START The data

-- ==== Sys2Proof/Machine/Stamper.lean ====
section
/-!
DEFINITION. Sys2Proof/Machine/Stamper.lean: edge stamping (R226 to R245).
-/

namespace Sys2Proof.Machine

/-- An arrival within a bound after the instant it sets out (log entry 10): kind 0 sequencer, 1 trigger engine, 3 a ball or router. What sets out
later never arrives earlier, for no crossing reorders (R25): an item waits for those that set out before it. -/
def arrival (kind bound t : Nat) : Nat :=
  (List.range (bound + 1)).foldl (fun m d => max m (t - d + min bound (Config.rawDelay kind (t - d)))) t

/-- STP.CFG.EDGE of a window: bit 0 rising, bit 1 falling (R226). -/
def State.stpEdge (s : State) (w : Nat) : Nat := bits (s.wreg w 8 0x040) 0 2
/-- STP.CFG.GATE is TS (R240). -/
def State.stpTs (s : State) (w : Nat) : Bool := bit (s.wreg w 8 0x040) 2
/-- STP.CFG.PRESCALE (R228). -/
def State.stpP (s : State) (w : Nat) : Nat := bits (s.wreg w 8 0x040) 4 5

/-- A refusal on the STP page (R237). -/
def State.stpRefuse (s : State) (w reason : Nat) : State :=
  (s.modSt w fun x => { x with refused := true, reason := reason }).raiseCh w 7 5 0

/-- An accepted write of the STP page clears REFUSED (STP.STAT). -/
def State.stpAccept (s : State) (w : Nat) : State := s.modSt w fun x => { x with refused := false, reason := 0 }

/-- The stamper is armed at `t`: a disarming accepted before its effective GT leaves it armed until then (R235, R238). -/
def StpSt.isArmed (x : StpSt) (t : Nat) : Bool := x.armed || (decide (x.disarmCause ≠ 0) && decide (t < x.disarmT))

/-- The loss that has no GAP record yet as a GAP record of kind STAMP_LOST (R223, R233). -/
def State.lossRec (s : State) (w : Nat) : List Rec :=
  match (s.st w).loss with
  | none => []
  | some l => [s.winRec w 5 5 0x1D l.2 (pack [(0, 32, min (2 ^ 32 - 1) l.1)])]

/-- An arming with its effective GT: cause 1 host, 2 trigger engine, 3 burst start (R235 to R237). A loss of the arming before it keeps a
GAP record of its own (R233). -/
def State.stampArmAt (s : State) (w t cause : Nat) : State :=
  let x := s.st w
  let src := chSrc (s.slotOf w) 7
  if x.isArmed t || decide (x.offT = some t) then s
  else if s.mode w = .off then s.stpRefuse w 3
  else if s.stpEdge w = 0 then s.stpRefuse w 4
  else
    (s.modSt w fun x => { x with
      was := { armCause := x.armCause, armT := x.armT, latched := (s.evtBits (winPage w 8)).getLsbD 0, presc := x.presc,
               unknown := x.unknown, num := x.num, merged := x.merged, mergedAll := x.mergedAll, stamps := x.stamps,
               lostAll := x.lostAll, tsEmpty := x.tsEmpty }
      armed := true, armCause := cause, armT := t, presc := 0, unknown := !s.stpTs w && decide (1 ≤ s.stpP w), num := 0,
      rawT := none, merged := 0, mergedAll := 0, stamps := 0, lostAll := 0, tsEmpty := 0, ts := [],
      stage := x.stage ++ s.lossRec w, loss := none }).raiseAt src 0 0 nullShelf (Config.detailValue src 0 t) t

/-- An arming that a disarming of the same GT discards: what it replaced comes back, its event is withdrawn (R236). -/
def State.stampUnarm (s : State) (w t : Nat) : State :=
  let u := (s.st w).was
  let s1 := (s.modSt w fun x => { x with
    armed := false, armCause := u.armCause, armT := u.armT, presc := u.presc, unknown := u.unknown, num := u.num, merged := u.merged,
    mergedAll := u.mergedAll, stamps := u.stamps, lostAll := u.lostAll, tsEmpty := u.tsEmpty }).withdraw (chSrc (s.slotOf w) 7) 0 t
  if u.latched then s1 else s1.unlatch (winPage w 8) 1

/-- A disarming with its effective GT: cause 1 host, 2 trigger engine, 3 burst end, 4 LIMIT, 5 POWER_OFF (R235, R236, R238). -/
def State.stampDisarmAt (s : State) (w t cause : Nat) : State :=
  let x := s.st w
  let src := chSrc (s.slotOf w) 7
  let s1 := s.modSt w fun x => { x with offT := some t }
  let s1 := if x.armed then s1 else s1.withdraw src 1 x.disarmT
  if !x.isArmed t then s.modSt w fun x => { x with offT := some t }
  else if x.armed && decide (x.armT = t) then s1.stampUnarm w t
  else (s1.modSt w fun x => { x with armed := false, disarmCause := cause, disarmT := t }).raiseAt
    src 1 0 nullShelf (Config.detailValue src 1 t) t

/-- The LABEL of a polarity (R242). -/
def State.stpLabel (s : State) (w : Nat) (rising : Bool) : Nat := bits (s.wreg w 8 0x040) (if rising then 12 else 14) 2

/-- Stamps in the capture stage (R232). -/
def StpSt.staged (x : StpSt) : Nat := (x.stage.filter fun r => decide (recType r = 2)).length

/-- Number an edge, capture its stamp, count it against LIMIT (R230, R231, R233, R235): VECTOR for a TS stamp. PHASE_UNKNOWN stands until a
stamp that carries it is captured (R229, R245). -/
def State.numberEdge (s : State) (w t : Nat) (rising : Bool) (vec : Option Nat) : State :=
  let x := s.st w
  let payload := pack [(0, 32, x.num), (32, 2, if rising then 1 else 2), (34, 1, b2n (decide (x.merged ≠ 0))), (35, 1, b2n x.unknown),
    (36, 2, s.stpLabel w rising), (38, 1, b2n vec.isSome), (40, 5, if vec.isSome then 0 else s.stpP w), (64, 16, min 65535 x.merged),
    (80, 48, vec.getD 0)]
  let r := s.winRec w 2 0 0x11 t payload
  let full := decide (4 ≤ x.staged)
  let s1 := s.modSt w fun x => { x with
    num := x.num + 1, lastT := some t, merged := 0, unknown := x.unknown && full, stage := if full then x.stage else x.stage ++ [r],
    loss := if full then (match x.loss with | none => some (1, t) | some l => some (l.1 + 1, l.2)) else x.loss,
    lostAll := if full then satInc (2 ^ 32 - 1) x.lostAll else x.lostAll }
  let s2 := if full && x.loss.isNone then s1.raiseCh w 7 2 2 else s1
  let limit := s.wreg w 8 0x044
  if limit ≠ 0 && x.num + 1 = limit then (s2.stampDisarmAt w (t + 1) 4).raiseCh w 7 4 0 else s2

/-- A stamp at `t` would fall within the dead time of the last numbered edge (R230). -/
def StpSt.dead (x : StpSt) (t : Nat) : Bool := match x.lastT with | some l => decide (t < l + 410) | none => false

/-- A passed edge meets the dead-time test (R230). -/
def State.deadTime (s : State) (w t : Nat) (rising : Bool) (vec : Option Nat) : State :=
  if (s.st w).dead t then s.modSt w fun x => { x with merged := x.merged + 1, mergedAll := satInc (2 ^ 32 - 1) x.mergedAll }
  else s.numberEdge w t rising vec

/-- A captured edge lies in the window of a TS vector for the half that detects it (R240), by the internal instants of both. -/
def TsWin.holds (v : TsWin) (t : Nat) (rising : Bool) : Bool :=
  if rising then decide (v.openH ≤ t) && decide (t ≤ v.closeH) else decide (v.openL ≤ t) && decide (t ≤ v.closeL)

/-- A window takes part in a spare swap's exchange (R195, R245). -/
def State.exchanging (s : State) (w : Nat) : Bool :=
  match (s.clu (cluOf w)).swapping with
  | some p => decide (w = 16 * cluOf w + p.toNat) || decide (128 ≤ w)
  | none => false

/-- A stamp at `t` is counted (R229, R235, R238): it lies between the arming and the disarming, and within 64 tq of either `may` says
whether it is. -/
def StpSt.takes (x : StpSt) (t : Nat) (may : Bool) : Bool :=
  decide (x.armT ≤ t) && (may || decide (x.armT + 64 < t)) &&
    (x.armed || (decide (x.disarmCause ≠ 0) && (if may then decide (t ≤ x.disarmT + 64) else decide (t + 64 < x.disarmT))))

/-- The prescaler may miscount: two selected edges less than 64 tq apart (R228). -/
def StpSt.crowded (x : StpSt) (t : Nat) : Bool := match x.rawT with | some r => decide (t < r + 64) && decide (r < t + 64) | none => false

/-- An edge goes to the TS vector it serves (R240): the earliest whose window holds it and that may still take it. -/
def State.edgeTs (s : State) (w now t : Nat) (rising : Bool) : State :=
  let x := s.st w
  let dead := x.dead t
  match x.ts.find? fun v => v.holds now rising && !(v.seen && dead) with
  | none => s
  | some v =>
    (s.deadTime w t rising (some v.vec)).modSt w fun x => { x with
      ts := if dead then x.ts.map fun u => if u.vec = v.vec then { u with seen := true } else u
            else x.ts.filter fun u => decide (u.vec ≠ v.vec) }

/-- An edge goes through the prescaler (R228, R229): `counted` says whether one crowded by the edge before it is counted. -/
def State.edgeFree (s : State) (w t : Nat) (rising counted : Bool) : State :=
  let x := s.st w
  let s1 := s.modSt w fun x => { x with rawT := some t }
  if decide (1 ≤ s.stpP w) && x.crowded t && !counted then s1
  else
    let c := x.presc + 1
    let s2 := s1.modSt w fun x => { x with presc := c }
    if c % 2 ^ s.stpP w = 0 then s2.deadTime w t rising none else s2

/-- The stamp of a crossing captured now: the internal instant less the correction C of its comparator half (R168, R227). -/
def State.stampTime (s : State) (w : Nat) (rising : Bool) : Nat := ((s.t : Int) - s.corr w (if rising then 3 else 4)).toNat

/-- The capture circuit sees a comparator edge now (R226 to R231, R239, R240). An edge within 64 tq of the arming, of the disarming or of
the selected edge before it may or may not be counted: `counted` says which. -/
def State.edgeAt (s : State) (w : Nat) (rising counted : Bool) : State :=
  let t := s.stampTime w rising
  if s.exchanging w || !bit (s.stpEdge w) (if rising then 0 else 1) || !(s.st w).takes t counted then s
  else if s.stpTs w then s.edgeTs w s.t t rising
  else s.edgeFree w t rising counted

/-- FULLISH after the local buffer has changed; the event each time it asserts (R234). -/
def State.fullish (s : State) (w : Nat) : State :=
  let x := s.st w
  let wm := s.wreg w 8 0x068
  let n := x.buf.length
  let now := if bits wm 0 13 ≤ n then true else if n ≤ bits wm 16 13 then false else x.fullish
  let s1 := s.modSt w fun x => { x with fullish := now }
  if now && !x.fullish then s1.raiseCh w 7 3 0 else s1

/-- The pending loss becomes a GAP record of kind STAMP_LOST in the local buffer (R233). -/
def State.lossGap (s : State) (w : Nat) : State := s.modSt w fun x => { x with buf := x.buf ++ s.lossRec w, loss := none }

/-- LOSS_PENDING (R233): a loss whose GAP record is not yet in the local buffer. -/
def StpSt.lossPending (x : StpSt) : Bool := x.loss.isSome || x.stage.any fun r => decide (recType r = 5)

/-- The GT of the next sample of the engine at or after a time (R247). -/
def nextSample (t : Nat) : Nat := (t + 255) / 256 * 256

/-- Occurrences that still take part in a sample at or after `t` (R247): each takes part in the first one at or after its arrival. -/
def insFrom (t : Nat) (l : List EngIn) : List EngIn := l.filter fun o => decide (nextSample t ≤ nextSample o.at_)

/-- An occurrence for the trigger engine of a window sets out at `t` and arrives within the bound (R247, R248); it takes part in a sample
only if the engine runs then. -/
def State.engOccur (s : State) (w src sel code t bound : Nat) : State :=
  s.modEn w fun e => { e with
    ins := (if e.running then e.ins else insFrom s.t e.ins) ++ [{ at_ := arrival 1 bound t, src := src, sel := sel, code := code }] }

/-- The capture stage moves its oldest record into the local buffer (R232, R233): while armed, a loss goes first; once disarmed, the loss
follows the stage's stamps. -/
def State.transfer (s : State) (w : Nat) : State :=
  let x := s.st w
  let held := x.buf.length + movedNow x.popNow s.now
  match x.stage with
  | [] => s
  | r :: rest =>
    let due := match x.moveT with | some m => decide (m + 1024 ≤ s.t) | none => true
    if recType r = 5 then
      (if held < 4097 then (s.modSt w fun x => { x with stage := rest, buf := x.buf ++ [r] }).fullish w else s)
    else if due && decide (held < 4096) then
      let s1 := (if x.isArmed s.t then s.lossGap w else s).modSt w fun x => { x with
        stage := rest, buf := x.buf ++ [r], moveT := some s.t, stamps := satInc (2 ^ 32 - 1) x.stamps }
      (s1.engOccur w 7 (bits r.toNat 160 2) 0 (recTime r) 2048).fullish w
    else s

/-- The GAP record of kind STAMP_LOST enters the buffer of a disarmed stamper, behind its stamps (R233). -/
def State.lostGapNow (s : State) (w : Nat) : State :=
  let x := s.st w
  if !x.isArmed s.t && x.stage.isEmpty && x.loss.isSome && x.buf.length + movedNow x.popNow s.now < 4097 then (s.lossGap w).fullish w else s

/-- Resets of the stamper (R244): disarmed without an event, emptied, its counters, STP.STAT and numbering cleared. A block reset leaves
STP.ARM_GT and STP.DISARM_GT, which R244 does not name (R369). -/
def State.stampReset (s : State) (w : Nat) : State := s.modSt w fun x => { armT := x.armT, disarmT := x.disarmT }

end Sys2Proof.Machine
end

END The data

### What you are asked to do
Working from the material above, retype exactly the lines from the one with "DEFINITION. Sys2Proof/Machine/Stamper.lean: edge" through the one with "What sets out", both included, and only those lines.

### Solution to this problem
DEFINITION. Sys2Proof/Machine/Stamper.lean: edge stamping (R226 to R245).
-/

namespace Sys2Proof.Machine

/-- An arrival within a bound after the instant it sets out (log entry 10): kind 0 sequencer, 1 trigger engine, 3 a ball or router. What sets out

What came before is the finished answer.